Beranda Peristiwa Wahidin Halim Naik Pitam Pemprov Banten Disebut Gagap Bencana

Wahidin Halim Naik Pitam Pemprov Banten Disebut Gagap Bencana

Wahidin Halim - foto istimewa

SERANG – Gubernur Banten, Wahidin Halim naik pitam tak terima pihaknya disebut gagap dalam menangani bencana banjir bandang dan longsor.

Pernyataan tersebut sebelumnya disampaikan oleh Ketua DPRD Banten Andra Soni.

Mantan Walikota Tangerang dua periode tersebut marah ketika diminta tanggapan oleh awak media.

Wahidin mengatakan, sejak hari pertama bencana, Pemprov Banten telah mengirimkan bantuan logistik dan petugas tim evakuasi ke lokasi bencana terutama di Kabupaten Lebak.

“Orang mulai pertama bantuan sudah dikerahkan gagap-gagap kamu yang negatif kamu tulis,” kata Wahidin kepada wartawan di kantornya, Kamis (9/1/2020).

Terkait data korban jiwa dan bangunan rusak yang masih simpang siur, menurutnya, pihaknya masih di lapangan melakukan pendataan dan validasi karena persoalan data yang valid perlu waktu yang panjang.

“Bilangin dewannya orang langsung keliling ama dia kok data kan gak bisa satu hari mana ada satu hari semua kan verifikasi terus,” katanya.
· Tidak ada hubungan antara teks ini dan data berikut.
-- ==== Sys2Proof/Machine/Operands.lean ====
section
/-! DEFINITION. Operand forms: the constants of the spec (00_scope.md R5), the bit reversal of R6, the constant tables of the
stream's alphabets (30_encoding.md R67 to R74) and the widths of host accesses. -/

namespace Sys2Proof

/-- `rev_n(v)` (00_scope.md R6): the low n bits of v reversed, the bits of v at n and above ignored. -/
def revBits : Nat → Nat → Nat
  | 0, _ => 0
  | n + 1, v => (v % 2) * 2 ^ n + revBits n (v / 2)

/-- STORED_GROW_RATIO (00_scope.md R5). -/
def storedGrowRatio : Nat := 2

/-- ADLER_CHUNK (00_scope.md R5). -/
def adlerChunk : Nat := 1024

/-- ADLER_MOD (00_scope.md R5). -/
def adlerMod : Nat := 65521

/-- The bytes of the register window: offsets 0x00 to 0xFF (20_memory.md R49). -/
def regWindowSize : Nat := 0x100

/-- ORDER (30_encoding.md R67): the code-length symbol whose length the i-th 3-bit value gives. -/
def clOrder : List Nat := [16, 17, 18, 0, 8, 7, 9, 6, 10, 5, 11, 4, 12, 3, 13, 2, 14, 1, 15]

/-- The extra bits of a code-length symbol (30_encoding.md R68); every symbol above 17 is read as 18 (42_block_decoder.md section 6). -/
def clExtraBits (sym : Nat) : Nat :=
  if sym ≤ 15 then 0 else if sym = 16 then 2 else if sym = 17 then 3 else 7

/-- LBASE, idx 0..30 (30_encoding.md R70). -/
def lbaseTable : List Nat :=
  [3, 4, 5, 6, 7, 8, 9, 10, 11, 13, 15, 17, 19, 23, 27, 31, 35, 43, 51, 59, 67, 83, 99, 115, 131, 163, 195, 227, 258, 258, 258]

/-- LEXT, idx 0..30 (30_encoding.md R70). -/
def lextTable : List Nat :=
  [0, 0, 0, 0, 0, 0, 0, 0, 1, 1, 1, 1, 2, 2, 2, 2, 3, 3, 3, 3, 4, 4, 4, 4, 5, 5, 5, 5, 0, 0, 0]

/-- DBASE, d 0..29 (30_encoding.md R71). -/
def dbaseTable : List Nat :=
  [1, 2, 3, 4, 5, 7, 9, 13, 17, 25, 33, 49, 65, 97, 129, 193, 257, 385, 513, 769, 1025, 1537, 2049, 3073, 4097, 6145, 8193, 12289,
   16385, 24577]

/-- DEXT, d 0..29 (30_encoding.md R71). -/
def dextTable : List Nat :=
  [0, 0, 0, 0, 1, 1, 2, 2, 3, 3, 4, 4, 5, 5, 6, 6, 7, 7, 8, 8, 9, 9, 10, 10, 11, 11, 12, 12, 13, 13]

/-- LBASE[idx]. -/
def lengthBase (idx : Nat) : Nat := lbaseTable.getD idx 258

/-- LEXT[idx]. -/
def lengthExtraBits (idx : Nat) : Nat := lextTable.getD idx 0

/-- DBASE[d]. -/
def distanceBase (d : Nat) : Nat := dbaseTable.getD d 0

/-- DEXT[d]. -/
def distanceExtraBits (d : Nat) : Nat := dextTable.getD d 0

/-- The fixed literal/length code of symbol s as (length, code) (30_encoding.md R73). -/
def fixedLitLenCode (s : Nat) : Nat × Nat :=
  if s ≤ 143 then (8, 0x30 + s)
  else if s ≤ 255 then (9, 0x190 + (s - 144))
  else if s ≤ 279 then (7, s - 256)
  else (8, 0xC0 + (s - 280))

/-- The code lengths of the fixed literal/length code, symbols 0..287 (30_encoding.md R73, 41_huffman_builder.md R105). -/
def fixedLitLenLengths : List Nat :=
  List.replicate 144 8 ++ List.replicate 112 9 ++ List.replicate 24 7 ++ List.replicate 8 8

/-- The code lengths of the fixed distance code: 30 symbols of length 5 (30_encoding.md R74, 41_huffman_builder.md R106). -/
def fixedDistanceLengths : List Nat := List.replicate 30 5

/-- The bytes of a width. -/
def Width.bytes : Width → Nat
  | .one => 1
  | .two => 2
  | .four => 4

/-- The width of a number of bytes; none for a number no memory access may have (20_memory.md R47). -/
def Width.ofBytes : Nat → Option Width
  | 1 => some .one
  | 2 => some .two
  | 4 => some .four
  | _ => none

/-- 20_memory.md R47: the offset is a multiple of the width, and the access lies wholly inside a window of `size` bytes. -/
def MemAccess.legal (size : Nat) (a : MemAccess) : Bool :=
  a.offset % a.width.bytes == 0 && a.offset + a.width.bytes ≤ size

end Sys2Proof
end

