-- ==== Sys2Proof/Machine/Stored.lean ====
section
/-! DEFINITION. The meanings of a stored block's elements: LENNLEN and DATA (42_block_decoder.md R113). -/

namespace Sys2Proof.Machine

/-- The block's data bytes follow, or with LEN = 0 the block ends (R113). -/
def State.beginData (s : State) (len : Nat) : State := if len = 0 then s.blockEnd else s.setPend (.storedData len)

/-- The checks of a stored header and the room for its data (R113). IP is past LEN and NLEN already. -/
def storedHeader (len nlen : BitVec 16) (s : State) : Res :=
  if len ≠ nlen ^^^ 0xFFFF then .raise .invalidStoredBlockHeader s
  else if s.inLen.toNat < s.ip.toNat + len.toNat then .raise .inputBufferBroken s
  else (s.grow (s.op.toNat + len.toNat) (some storedGrowRatio)).andThen fun s => .ok (s.beginData len.toNat)

/-- LENNLEN (R113). -/
def execLenNlen (len nlen : BitVec 16) (s : State) : Host.Outcome State Fault Refusal := (storedHeader len nlen s).finish

/-- After a data byte: the next one, or after the last the end of the block (R113). -/
def State.nextData (s : State) : State :=
  if s.pend.dataLeft ≤ 1 then s.blockEnd else s.setPend (.storedData (s.pend.dataLeft - 1))

/-- One stored data byte is copied to the output (R113). IP is past the byte already. -/
def storedByte (b : BitVec 8) (s : State) : Res := (s.emit b).andThen fun s => .ok s.nextData

/-- DATA (R113). -/
def execData (b : BitVec 8) (s : State) : Host.Outcome State Fault Refusal := (storedByte b s).finish

end Sys2Proof.Machine
end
Terpisah, anggota DPRD Banten dari Fraksi Partai Gerindra Ade mengaku sependapat dengan pernyataan Ketua DPRD Banten Andra Soni yang menyebut Pemprov Banten gagap dalam penanganan bencana.

Ade berpendapat penanganan bencana oleh pemprov perlu dievaluasi terutama untuk penanganan bencana banjir bandang di Kabupen Lebak.
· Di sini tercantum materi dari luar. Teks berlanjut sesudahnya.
-- ==== Sys2Proof/Machine/Fetch.lean ====
section
/-! DEFINITION. Fetching: which element the engine reads next, how the parts of one atomic step follow each other, and how the moves
of the two agents interleave (00_scope.md R7, R9; 10_state.md R20; 20_memory.md R50). -/

namespace Sys2Proof.Machine

/-- What the engine fetches: an instruction, with the state after its stream bits; or it stops before one. -/
inductive Fetched where
  | run (i : Instr) (s : State)
  | stop (x : Res)
deriving DecidableEq, Repr

/-- A block body is coded by the fixed tables unless the header said dynamic (R112); the opcode table has rows for each. -/
def State.fixedBody (s : State) : Bool := s.btype != 2

/-- The place of the stream's grammar the engine stands at (10_state.md R20); none where it reads no stream bits. -/
def State.place (s : State) : Option Ctx :=
  match s.pend with
  | .startStep => none
  | .storedData _ => some .data
  | .clLengths _ => some .cll
  | .distance _ => some (.dist s.fixedBody s.distt)
  | .trailer => some .trailer
  | .none =>
    match s.fsm with
    | .zhdr => some .zhdr
    | .bhdr => some .block
    | .stored => some .stored
    | .dynhdr => some .dyn
    | .clens => some (.cl s.clt)
    | .body => some (.litLen s.fixedBody s.litt)
    | .dynbuild | .finish | .idle | .done | .error => none

/-- The engine's step that reads no stream bits, where it has one. -/
def State.internalStep (s : State) : Option Instr :=
  match s.pend, s.fsm with
  | .startStep, _ => some .startStep
  | .none, .dynbuild => some .dynbuild
  | .none, .finish => some .finish
  | _, _ => none

/-- The registers a header element had written before a read of it raised (00_scope.md R7; R112, R114): BFINAL, or HLIT and HDIST. -/
def State.keepRead (s : State) (c : Ctx) (got : List Nat) : State :=
  match c, got with
  | .block, [f] => { s with bfinal := BitVec.ofNat 1 f }
  | .dyn, [a] => { s with hlit := BitVec.ofNat 9 (a + 257) }
  | .dyn, [a, b] => { s with hlit := BitVec.ofNat 9 (a + 257), hdist := BitVec.ofNat 6 (b + 1) }
  | _, _ => s

/-- Read the element at a place of the grammar. -/
def State.fetchAt (s : State) (c : Ctx) : Fetched :=
  match decode c s.readIn s.inLen.toNat s.reader with
  | .instr i r => .run i (s.withReader r)
  | .raise e r got => .stop (.raise e ((s.withReader r).keepRead c got))
  | .noByte a => .stop (.fault (.noInAddress a))

/-- The engine's next instruction; in IDLE, DONE and ERROR it has none (42_block_decoder.md R121). -/
def State.fetch (s : State) : Fetched :=
  match s.place with
  | some c => s.fetchAt c
  | none =>
    match s.internalStep with
    | some i => .run i s
    | none => .stop (.fault .quiescent)

/-- One part of a step: fetch an instruction and run it. -/
def runPart (run : Instr → State → Host.Outcome State Fault Refusal) (s : State) : Host.Outcome State Fault Refusal :=
  match s.fetch with
  | .run i s => run i s
  | .stop x => x.finish

/-- The parts of a step after the first, until none is left (assumption 4). -/
def runParts (run : Instr → State → Host.Outcome State Fault Refusal) : Nat → State → Host.Outcome State Fault Refusal
  | 0, s => .next s
  | fuel + 1, s =>
    if s.pend = .none then .next s
    else
      match runPart run s with
      | .next s => runParts run fuel s
      | .fault f => .fault f
      | .refused r => .refused r

/-- More parts than any step has: a stored block has one header and up to 65535 data bytes. -/
def maxParts : Nat := 65536

/-- Go on with the parts an instruction left. -/
def thenParts (run : Instr → State → Host.Outcome State Fault Refusal) :
    Host.Outcome State Fault Refusal → Host.Outcome State Fault Refusal
  | .next s => runParts run maxParts s
  | .fault f => .fault f
  | .refused r => .refused r

/-- An engine step or a host write has happened: reads of busy result registers may return other values (assumption 7), and while
BUSY = 1 so may reads of the bytes of OUT at OP and above (20_memory.md R42, R48; assumption 18). -/
def State.advance (s : State) : State :=
  { s with epoch := s.epoch + 1, outDraw := if s.busy then s.outDraw + 1 else s.outDraw }

/-- One engine step: one element with all its parts (00_scope.md R9). -/
def engineStep (run : Instr → State → Host.Outcome State Fault Refusal) (s : State) : Host.Outcome State Fault Refusal :=
  thenParts run (runPart run s.advance)

/-- One host access (46_host_commands.md). An access that no window takes, or that 20_memory.md R47 refuses, sets the refusal mark. -/
def hostStep (run : Instr → State → Host.Outcome State Fault Refusal) (b : BusAccess) (s : State) :
    Host.Outcome State Fault Refusal :=
  match decodeBus s.par b with
  | some i => thenParts run (run i (if b.wdata.isSome then s.advance else s))
  | none => .next s.markRefused

/-- The moves of the interleaving still to come. -/
def State.setScript (s : State) (ms : List Move) : State := { s with script := ms }

/-- One step of the block: the next move of the script; with the script empty, the engine's step. The script naming the engine while
S is IDLE, DONE or ERROR names no move, and the turn passes (42_block_decoder.md R121; assumption 2). -/
def turn (run : Instr → State → Host.Outcome State Fault Refusal) (s : State) : Host.Outcome State Fault Refusal :=
  match s.script with
  | [] => engineStep run s
  | .engine :: ms =>
    if s.busy || s.pend != .none then engineStep run (s.setScript ms) else .next (s.setScript ms)
  | .bus b :: ms => hostStep run b (s.setScript ms)
  | .reset :: ms => run .rst (s.setScript ms)

/-! ## Placing a word -/

/-- Write bytes into IN from an address on. -/
def State.putIn (s : State) : Nat → List Byte → State
  | _, [] => s
  | a, b :: bs => State.putIn { s with inMem := s.inMem.put a b } (a + 1) bs

/-- The 16 bytes of a table word: as many as the longest element has bits, every bit above the word 0. -/
def tableBytes (w : Nat) : List Byte := (List.range 16).map (tableByte w)

/-- The state with the element's bits at IP and IN_LEN past them, the accumulator empty, the engine to move. -/
def State.placeBits (s : State) (w : Nat) : State :=
  { s.putIn s.ip.toNat (tableBytes w) with
    inLen := if s.inLen.toNat < s.ip.toNat + 16 then s.ip + 16 else s.inLen
    bitCnt := 0, bitBuf := 0, pend := .none
    script := .engine :: s.script }

/-- The engine stands where it reads the element of a place. -/
def State.standAt (s : State) : Ctx → State
  | .zhdr => { s with fsm := .zhdr }
  | .block => { s with fsm := .bhdr }
  | .stored => { s with fsm := .stored }
  | .litLen _ _ => { s with fsm := .body, btype := 1, litt := flit, distt := fdist }
  | .dist _ _ => { s with fsm := .body, btype := 1, litt := flit, distt := fdist, pend := .distance 3 }
  | _ => s

/-- The state whose next step runs a table word's instruction (assumptions 3, 15). -/
def State.placeWord (s : State) (nbits w : Nat) : State :=
  match tablePlace nbits w tableCtxs with
  | some (c, _) => (s.placeBits w).standAt c
  | none =>
    s.setScript (.bus { addr := s.par.regBase, bytes := 4, wdata := some (BitVec.ofNat 32 w) } :: s.script)

end Sys2Proof.Machine
end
“Saya membenarkan apa yang menjadi pernyataan Ketua DPRD (Banten Andra Soni),” katanya.

Ada beberapa indikasi yang mengarah pemprov dianggap masih gagap dalam penanganann bencana. Pertama, dilihat dari gerakan yang dilakukan dalam mengevakuasi serta penanganan bencana.
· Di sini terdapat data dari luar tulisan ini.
/-- 42_block_decoder.md R113: the whole STORED step. It aligns to a byte, reads and checks LEN and NLEN, and copies LEN bytes of IN to
OUT, all in one step. The bytes of OUT below OP stay; those from the new OP on, which are unspecified (20_memory.md R42), are free
values, by the model's choice a fresh draw of the step (assumption 18). -/
def Obligations.StoredBlockStep : Prop :=
  ∀ s : State, s.Inv → s.script = [] → s.fsm = .stored →
    ∀ len nlen : BitVec 16, len = s.inByte (s.ip.toNat + 1) ++ s.inByte s.ip.toNat →
      nlen = s.inByte (s.ip.toNat + 3) ++ s.inByte (s.ip.toNat + 2) →
      (s.inLen.toNat < s.ip.toNat + 4 →
        step s = .next ({ s.advance with bitCnt := 0, bitBuf := 0 }.enterError .invalidStoredBlockHeader)) ∧
      (s.ip.toNat + 4 ≤ s.inLen.toNat → len ≠ nlen ^^^ 0xFFFF →
        step s = .next ({ s.advance with ip := s.ip + 4, bitCnt := 0, bitBuf := 0 }.enterError .invalidStoredBlockHeader)) ∧
      (s.ip.toNat + 4 ≤ s.inLen.toNat → len = nlen ^^^ 0xFFFF → s.inLen.toNat < s.ip.toNat + 4 + len.toNat →
        step s = .next ({ s.advance with ip := s.ip + 4, bitCnt := 0, bitBuf := 0 }.enterError .inputBufferBroken)) ∧
      (s.ip.toNat + 4 + len.toNat ≤ s.inLen.toNat → len = nlen ^^^ 0xFFFF → s.par.outMemSize < s.op.toNat + len.toNat →
        step s = .next ({ s.advance with ip := s.ip + 4, bitCnt := 0, bitBuf := 0 }.enterError .outputOverflow)) ∧
      (s.ip.toNat + 4 + len.toNat ≤ s.inLen.toNat → len = nlen ^^^ 0xFFFF → s.op.toNat + len.toNat ≤ s.par.outMemSize →
        ∃ g t : State, s.grow (s.op.toNat + len.toNat) (some 2) = .ok g ∧ step s = .next t ∧
          t = { s.advance with
                ip := s.ip + 4 + BitVec.ofNat 32 len.toNat, bitCnt := 0, bitBuf := 0
                cap := g.cap, outMem := t.outMem, op := s.op + BitVec.ofNat 32 len.toNat
                fsm := if s.bfinal = 1 then .finish else .bhdr } ∧
          (∀ k, k < len.toNat → t.outByte (s.op.toNat + k) = s.inByte (s.ip.toNat + 4 + k)) ∧
          (∀ a, a < s.op.toNat → t.outByte a = s.outByte a) ∧
          ∀ a, s.op.toNat + len.toNat ≤ a → t.outByte a = Config.freeOut t.outDraw a)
Dia mengaku melihat di lapangan bahwa BPBD Banten masih kalah cepat oleh relawan kemanusiaan dari ormas maupun lembaga lain yang turun.

“Sebagai yang terlihat banyak muncul itu lebih banyak relawan kemanusiaan, sementara untuk dari pemprov lambat,” ujarnya.

Indikasi kedua, koordinasi dengan relawan yang turun yang masih lemah. Bahkan dia tak menemukan peta khusus wilayah terdampak bencana yang bisa jadi rujukan untuk tim maupun relawan.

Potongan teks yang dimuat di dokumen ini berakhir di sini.